Kochi(Kerala):Burrowed between mangroves and a bustling skyline, 70-year-old Rajan, who only uses one name, reminisces about his old home. For nearly sixty years, Rajan has lived comfortably among the trees in Mangalavanam forest in India’s southern Kerala state. In the last two decades, the surrounding city of Kochi has boomed as the state’s financial capital and swallowed up once-protected green areas, including Rajan’s former home.
He was forced to sell his land to a local private realtor when the area was bought up for construction about 15 years ago. He moved into a makeshift dwelling on the edge of a protected bird sanctuary. “Now there are buildings all around and no wind,” said Rajan, adding that the towering concrete has made the city and forest stifling hot.
Government buildings, private offices and homes have sprung up at pace, cutting deep into the forest known as the “green lung of Kochi.” The trees are now squeezed on all sides by buildings, construction and smog. Environmentalists are concerned over the loss and declining health of mangrove cover, which is particularly effective at sucking planet-warming carbon dioxide out of the air, can fend off scorching heat for nearby residents and sustains populations of local wildlife.
Officials and developers alike defend the need to house the state’s dense population and harness economic growth in the world’s soon-to-be most populous nation, but experts say this cannot come at the cost of green spaces.
Kerala has lost nearly 98% of its mangrove forests, shrinking from 700 square kilometers (270 square miles) to just 17 square kilometers (6.5 square miles) since 1975, according to figures from the Kerala Forest Research Institute. Mangrove cover across the country creeped up slightly between 2017 to 2019 at a rate of 0.5% per year thanks to concerted efforts by the government with restoration and maintenance projects springing up in Kerala and beyond.
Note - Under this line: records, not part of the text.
theorem writeDramEffect_keeps (off : ℕ) (data : List Byte) (world1 : Bool) (poisoned : Bool) (s : State) : Keeps
    [.cells, .hif, .cmds, .slices, .haul, .cvu, .floor, .hst, .ast, .wld, .cic, .dmc, .pair, .mem, .freeCtr, .emits] s
    (writeDramEffect off data world1 poisoned s) := by
  unfold writeDramEffect
  refine Keeps.ite ?_ ?_
  · exact Keeps.refl
  · refine Keeps.ite ?_ ?_
    · refine Keeps.next (State.onDieStore_keeps ..) rfl ?_
      exact Keeps.refl
    · refine Keeps.ite ?_ ?_
      · exact Keeps.refl
      · refine Keeps.ite ?_ ?_
        · refine Keeps.next (State.diverge_keeps ..) rfl ?_
          refine Keeps.next (State.denial_keeps ..) rfl ?_
          exact Keeps.refl
        · show let r6 := _; Keeps _ _ r6
          intro r6
          extract_lets -descend +onlyGivenNames st7 at r6
          have hst7 : Keeps [.cells, .hif, .cmds, .slices, .haul, .cvu, .floor, .hst, .ast, .wld, .cic, .dmc, .pair,
              .mem, .freeCtr, .emits] s st7 := by
            subst st7
            refine Keeps.next (State.dramStore_keeps ..) rfl ?_
            exact Keeps.refl
          try clear_value st7
          subst r6
          refine Keeps.ite ?_ ?_
          · refine Keeps.each (fun st8 x9 => ?_) ?_
            · refine Keeps.next (State.setMark_keeps ..) rfl ?_
              exact Keeps.refl
            · exact hst7
          · exact hst7

theorem touchEffect_keeps (n : ℕ) (scan : ℕ) (st : TouchMirror) (s : State) : Keeps [.tch] s (touchEffect n scan st
    s) := by
  unfold touchEffect
  refine Keeps.ite ?_ ?_
  · refine Keeps.next (State.updPanel_keeps ..) rfl ?_
    exact Keeps.refl
  · exact Keeps.refl

theorem hapticEffect_keeps (chs : List HapMirror) (s : State) : Keeps [.hap] s (hapticEffect chs s) := by
  unfold hapticEffect
  refine Keeps.ite ?_ ?_
  · refine Keeps.each (fun st3 x4 => ?_) ?_
    · refine Keeps.next (State.updChan_keeps ..) rfl ?_
      exact Keeps.refl
    · exact Keeps.refl
  · exact Keeps.refl

theorem streamEffect_keeps (sl : ℕ) (ch : Option ℕ) (pos : ℕ) (samples : List ℤ) (s : State) : Keeps [.hst, .ast] s
    (streamEffect sl ch pos samples s) := by
  unfold streamEffect
  refine Keeps.ite ?_ ?_
  · show let r6 := _; Keeps _ _ r6
    intro r6
    extract_lets -descend +onlyGivenNames st7 at r6
    have hst7 : Keeps [.hst, .ast] s st7 := by
      subst st7
      split
      · refine Keeps.next (State.updHst_keeps ..) rfl ?_
        exact Keeps.refl
      · refine Keeps.next (State.updAst_keeps ..) rfl ?_
        exact Keeps.refl
    try clear_value st7
    subst r6
    refine Keeps.next (State.streamSamples_keeps ..) rfl ?_
    exact hst7
  · exact Keeps.refl

theorem State.bridgePanel_keeps (s : State) (n : ℕ) : Keeps [.tch] s (State.bridgePanel s n) := by
  unfold State.bridgePanel
  split
  · exact Keeps.refl
  · refine Keeps.next (State.updPanel_keeps ..) rfl ?_
    exact Keeps.refl

theorem State.takeoverCommits_keeps (s : State) (o : ℕ) : Keeps [.cells, .hif, .cmds, .haul, .outs, .pair, .emits] s
    (State.takeoverCommits s o) := by
  unfold State.takeoverCommits
  show let r3 := _; Keeps _ _ r3
  intro r3
  extract_lets -descend +onlyGivenNames v4 at r3
  extract_lets -descend +onlyGivenNames v5 at r3
  extract_lets -descend +onlyGivenNames v6 at r3
  subst r3
  refine Keeps.next (State.endCommits_keeps ..) rfl ?_
  exact Keeps.refl

theorem State.setResync_keeps (s : State) (rcv : ℕ) (b : Bool) : Keeps [.cells, .pwResync] s (State.setResync s rcv
    b) := by
  unfold State.setResync
  refine Keeps.ite ?_ ?_
  · refine Keeps.set_pwResync (x := s) rfl ?_
    exact Keeps.refl
  · refine Keeps.next (State.put_keeps ..) rfl ?_
    exact Keeps.refl

theorem State.takeoverWork_keeps (s : State) : Keeps [.cells, .hif, .cmds, .slices, .haul, .outs, .pwResync, .wld,
    .cic, .pair, .emits] s (State.takeoverWork s) := by
  unfold State.takeoverWork
  show let r2 := _; Keeps _ _ r2
  intro r2
  extract_lets -descend +onlyGivenNames v3 at r2
  extract_lets -descend +onlyGivenNames st4 at r2
  have hst4 : Keeps [.cells, .hif, .cmds, .slices, .haul, .outs, .pwResync, .wld, .cic, .pair, .emits] s st4 := by
    subst st4
    refine Keeps.next (State.detachAll_keeps ..) rfl ?_
    exact Keeps.refl
  try clear_value st4
  extract_lets -descend +onlyGivenNames st5 at r2
  have hst5 : Keeps [.cells, .hif, .cmds, .slices, .haul, .outs, .pwResync, .wld, .cic, .pair, .emits] s st5 := by
    subst st5
    refine Keeps.each (fun st6 x7 => ?_) ?_
    · show let r8 := _; Keeps _ _ r8
      intro r8
      extract_lets -descend +onlyGivenNames st9 at r8
      have hst9 : Keeps [.cells, .hif, .cmds, .slices, .haul, .outs, .pwResync, .wld, .cic, .pair, .emits] st6 st9 := by
        subst st9
        refine Keeps.next (State.postEvent_keeps ..) rfl ?_
        exact Keeps.refl
      try clear_value st9
      subst r8
      refine Keeps.next (State.setResync_keeps ..) rfl ?_
      exact hst9
    · exact hst4
  try clear_value st5
  extract_lets -descend +onlyGivenNames st10 at r2
  have hst10 : Keeps [.cells, .hif, .cmds, .slices, .haul, .outs, .pwResync, .wld, .cic, .pair, .emits] s st10 := by
    subst st10
    refine Keeps.each (fun st11 x12 => ?_) ?_
    · refine Keeps.each (fun st13 x14 => ?_) ?_
      · refine Keeps.next (State.fail_keeps ..) rfl ?_
        exact Keeps.refl
      · exact Keeps.refl
    · exact hst5
  try clear_value st10
  subst r2
  refine Keeps.each (fun st15 x16 => ?_) ?_
  · refine Keeps.next (State.takeoverCommits_keeps ..) rfl ?_
    exact Keeps.refl
  · exact hst10

theorem State.takeover_keeps (s : State) (cause : ℕ) (alone : Bool) : Keeps [.cells, .latches, .hif, .cmds, .slices,
    .haul, .outs, .cvu, .floor, .tch, .pwResync, .wld, .cic, .reductions, .pair, .freeCtr, .emits] s (State.takeover s
    cause alone) := by
  unfold State.takeover
  show let r4 := _; Keeps _ _ r4
  intro r4
  extract_lets -descend +onlyGivenNames st5 at r4
  have hst5 : Keeps [.cells, .latches, .hif, .cmds, .slices, .haul, .outs, .cvu, .floor, .tch, .pwResync, .wld,
      .cic, .reductions, .pair, .freeCtr, .emits] s st5 := by
    subst st5
    refine Keeps.next (State.updPair_keeps ..) rfl ?_
    exact Keeps.refl
  try clear_value st5
  extract_lets -descend +onlyGivenNames st6 at r4
  have hst6 : Keeps [.cells, .latches, .hif, .cmds, .slices, .haul, .outs, .cvu, .floor, .tch, .pwResync, .wld,
      .cic, .reductions, .pair, .freeCtr, .emits] s st6 := by
    subst st6
    refine Keeps.next (State.put_keeps ..) rfl ?_
    refine Keeps.next (State.count_keeps ..) rfl ?_
    refine Keeps.next (State.setPair_keeps ..) rfl ?_
    exact hst5
  try clear_value st6
  extract_lets -descend +onlyGivenNames st7 at r4
  have hst7 : Keeps [.cells, .latches, .hif, .cmds, .slices, .haul, .outs, .cvu, .floor, .tch, .pwResync, .wld,
      .cic, .reductions, .pair, .freeCtr, .emits] s st7 := by
    subst st7
    refine Keeps.next (State.event_keeps ..) rfl ?_
    exact hst6
  try clear_value st7
  extract_lets -descend +onlyGivenNames st8 at r4
  have hst8 : Keeps [.cells, .latches, .hif, .cmds, .slices, .haul, .outs, .cvu, .floor, .tch, .pwResync, .wld,
      .cic, .reductions, .pair, .freeCtr, .emits] s st8 := by
    subst st8
    refine Keeps.next (State.takeoverWork_keeps ..) rfl ?_
    exact hst7
  try clear_value st8
  extract_lets -descend +onlyGivenNames st9 at r4
  have hst9 : Keeps [.cells, .latches, .hif, .cmds, .slices, .haul, .outs, .cvu, .floor, .tch, .pwResync, .wld,
      .cic, .reductions, .pair, .freeCtr, .emits] s st9 := by
    subst st9
    refine Keeps.ite ?_ ?_
    · refine Keeps.next (State.endExchange_keeps ..) rfl ?_
      exact hst8
    · refine Keeps.next (State.updPair_keeps ..) rfl ?_
      exact hst8
  try clear_value st9
  extract_lets -descend +onlyGivenNames st10 at r4
  have hst10 : Keeps [.cells, .latches, .hif, .cmds, .slices, .haul, .outs, .cvu, .floor, .tch, .pwResync, .wld,
      .cic, .reductions, .pair, .freeCtr, .emits] s st10 := by
    subst st10
    refine Keeps.next (State.feedAll_keeps ..) rfl ?_
    exact hst9
  try clear_value st10
  extract_lets -descend +onlyGivenNames st11 at r4
  have hst11 : Keeps [.cells, .latches, .hif, .cmds, .slices, .haul, .outs, .cvu, .floor, .tch, .pwResync, .wld,
      .cic, .reductions, .pair, .freeCtr, .emits] s st11 := by
    subst st11
    refine Keeps.next (State.setLone_keeps ..) rfl ?_
    refine Keeps.each (fun st12 x13 => ?_) ?_
    · refine Keeps.next (State.bridgePanel_keeps ..) rfl ?_
      exact Keeps.refl
    · exact hst10
  try clear_value st11
  subst r4
  refine Keeps.next (State.settle_keeps ..) rfl ?_
  exact hst11
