theorem State.scanPanel_keeps (s : State) (n : ℕ) (p : ScanPlan) (f : TouchFrame) : Keeps [.cells, .hif, .slices,
    .tch, .pwResync, .hap, .wld, .cic, .dmc, .pair, .mem, .freeCtr, .emits] s (State.scanPanel s n p f) := by
  unfold State.scanPanel
  show let r5 := _; Keeps _ _ r5
  intro r5
  extract_lets -descend +onlyGivenNames v6 at r5
  extract_lets -descend +onlyGivenNames v7 at r5
  extract_lets -descend +onlyGivenNames v8 at r5
  extract_lets -descend +onlyGivenNames v9 at r5
  extract_lets -descend +onlyGivenNames v10 at r5
  extract_lets -descend +onlyGivenNames v11 at r5
  extract_lets -descend +onlyGivenNames v12 at r5
  extract_lets -descend +onlyGivenNames v13 at r5
  subst r5
  split
  · show let r14 := _; Keeps _ _ r14
    intro r14
    extract_lets -descend +onlyGivenNames v15 at r14
    extract_lets -descend +onlyGivenNames v16 at r14
    extract_lets -descend +onlyGivenNames v17 at r14
    extract_lets -descend +onlyGivenNames st18 at r14
    have hst18 : Keeps [.cells, .hif, .slices, .tch, .pwResync, .hap, .wld, .cic, .dmc, .pair, .mem, .freeCtr,
        .emits] s st18 := by
      subst st18
      refine Keeps.next (State.count_keeps ..) rfl ?_
      refine Keeps.next (State.setPanel_keeps ..) rfl ?_
      exact Keeps.refl
    try clear_value st18
    extract_lets -descend +onlyGivenNames st19 at r14
    have hst19 : Keeps [.cells, .hif, .slices, .tch, .pwResync, .hap, .wld, .cic, .dmc, .pair, .mem, .freeCtr,
        .emits] s st19 := by
      subst st19
      refine Keeps.next (State.hitTests_keeps ..) rfl ?_
      exact hst18
    try clear_value st19
    extract_lets -descend +onlyGivenNames v20 at r14
    extract_lets -descend +onlyGivenNames st21 at r14
    have hst21 : Keeps [.cells, .hif, .slices, .tch, .pwResync, .hap, .wld, .cic, .dmc, .pair, .mem, .freeCtr,
        .emits] s st21 := by
      subst st21
      refine Keeps.next (State.reflexes_keeps ..) rfl ?_
      exact hst19
    try clear_value st21
    subst r14
    split
    · rename_i _ st22 e23
      have hst22 : Keeps [.cells, .hif, .slices, .tch, .pwResync, .hap, .wld, .cic, .dmc, .pair, .mem, .freeCtr,
          .emits] s st22 := by
        refine Keeps.snd e23 ?_
        refine Keeps.next (State.noiseStep_keeps ..) rfl ?_
        exact hst21
      show let r24 := _; Keeps _ _ r24
      intro r24
      extract_lets -descend +onlyGivenNames v25 at r24
      subst r24
      split
      · show let r26 := _; Keeps _ _ r26
        intro r26
        extract_lets -descend +onlyGivenNames st27 at r26
        have hst27 : Keeps [.cells, .hif, .slices, .tch, .pwResync, .hap, .wld, .cic, .dmc, .pair, .mem, .freeCtr,
            .emits] s st27 := by
          subst st27
          refine Keeps.next (State.captureRef_keeps ..) rfl ?_
          refine Keeps.next (State.setPanel_keeps ..) rfl ?_
          exact hst22
        try clear_value st27
        extract_lets -descend +onlyGivenNames st28 at r26
        have hst28 : Keeps [.cells, .hif, .slices, .tch, .pwResync, .hap, .wld, .cic, .dmc, .pair, .mem, .freeCtr,
            .emits] s st28 := by
          subst st28
          refine Keeps.ite ?_ ?_
          · refine Keeps.next (State.event_keeps ..) rfl ?_
            refine Keeps.next (State.clrF_keeps ..) rfl ?_
            exact hst27
          · exact hst27
        try clear_value st28
        extract_lets -descend +onlyGivenNames st29 at r26
        have hst29 : Keeps [.cells, .hif, .slices, .tch, .pwResync, .hap, .wld, .cic, .dmc, .pair, .mem, .freeCtr,
            .emits] s st29 := by
          subst st29
          refine Keeps.next (State.report_keeps ..) rfl ?_
          exact hst28
        try clear_value st29
        extract_lets -descend +onlyGivenNames v30 at r26
        extract_lets -descend +onlyGivenNames st31 at r26
        have hst31 : Keeps [.cells, .hif, .slices, .tch, .pwResync, .hap, .wld, .cic, .dmc, .pair, .mem, .freeCtr,
            .emits] s st31 := by
          subst st31
          refine Keeps.next (State.freeSlots_keeps ..) rfl ?_
          exact hst29
        try clear_value st31
        extract_lets -descend +onlyGivenNames v32 at r26
        subst r26
        refine Keeps.next (State.mirror_keeps ..) rfl ?_
        exact hst31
“I had literally fought with the government to come out with plans to protect the mangrove forests,” said Kathireshan Kandasamy, who studies India’s mangrove forests and is a former member of the National Mangrove Committee, a body set up by the government to advise on conservation.
In 2022 the Indian government, following Kandasamy and the committee’s advice, identified 44 critical mangrove ecosystems in the country, including two in Kerala. It launched a management action plan to protect and maintain the areas. State governments also started sanctioning funds for conservation projects.
The shrunken Mangalavanam is now listed as a protected area, but there are concerns about the impact of nearby development. “I found out that some city drainage is passing through this mangrove ecosystem,” said Rani Varghese, a research scholar at the Kerala University of Fisheries and Ocean Studies. Varghese said the runoff “is changing its whole ecosystem.”
While the trees themselves are still sucking planet-warming carbon dioxide out of the air, Varghese explained, effluents and pollutants in the soil hamper how good of a sink for carbon the soil can be. With record amounts of carbon dioxide being pumped into the air by human activity, maintaining ecosystems like mangrove forests can counteract some of the harms of warming.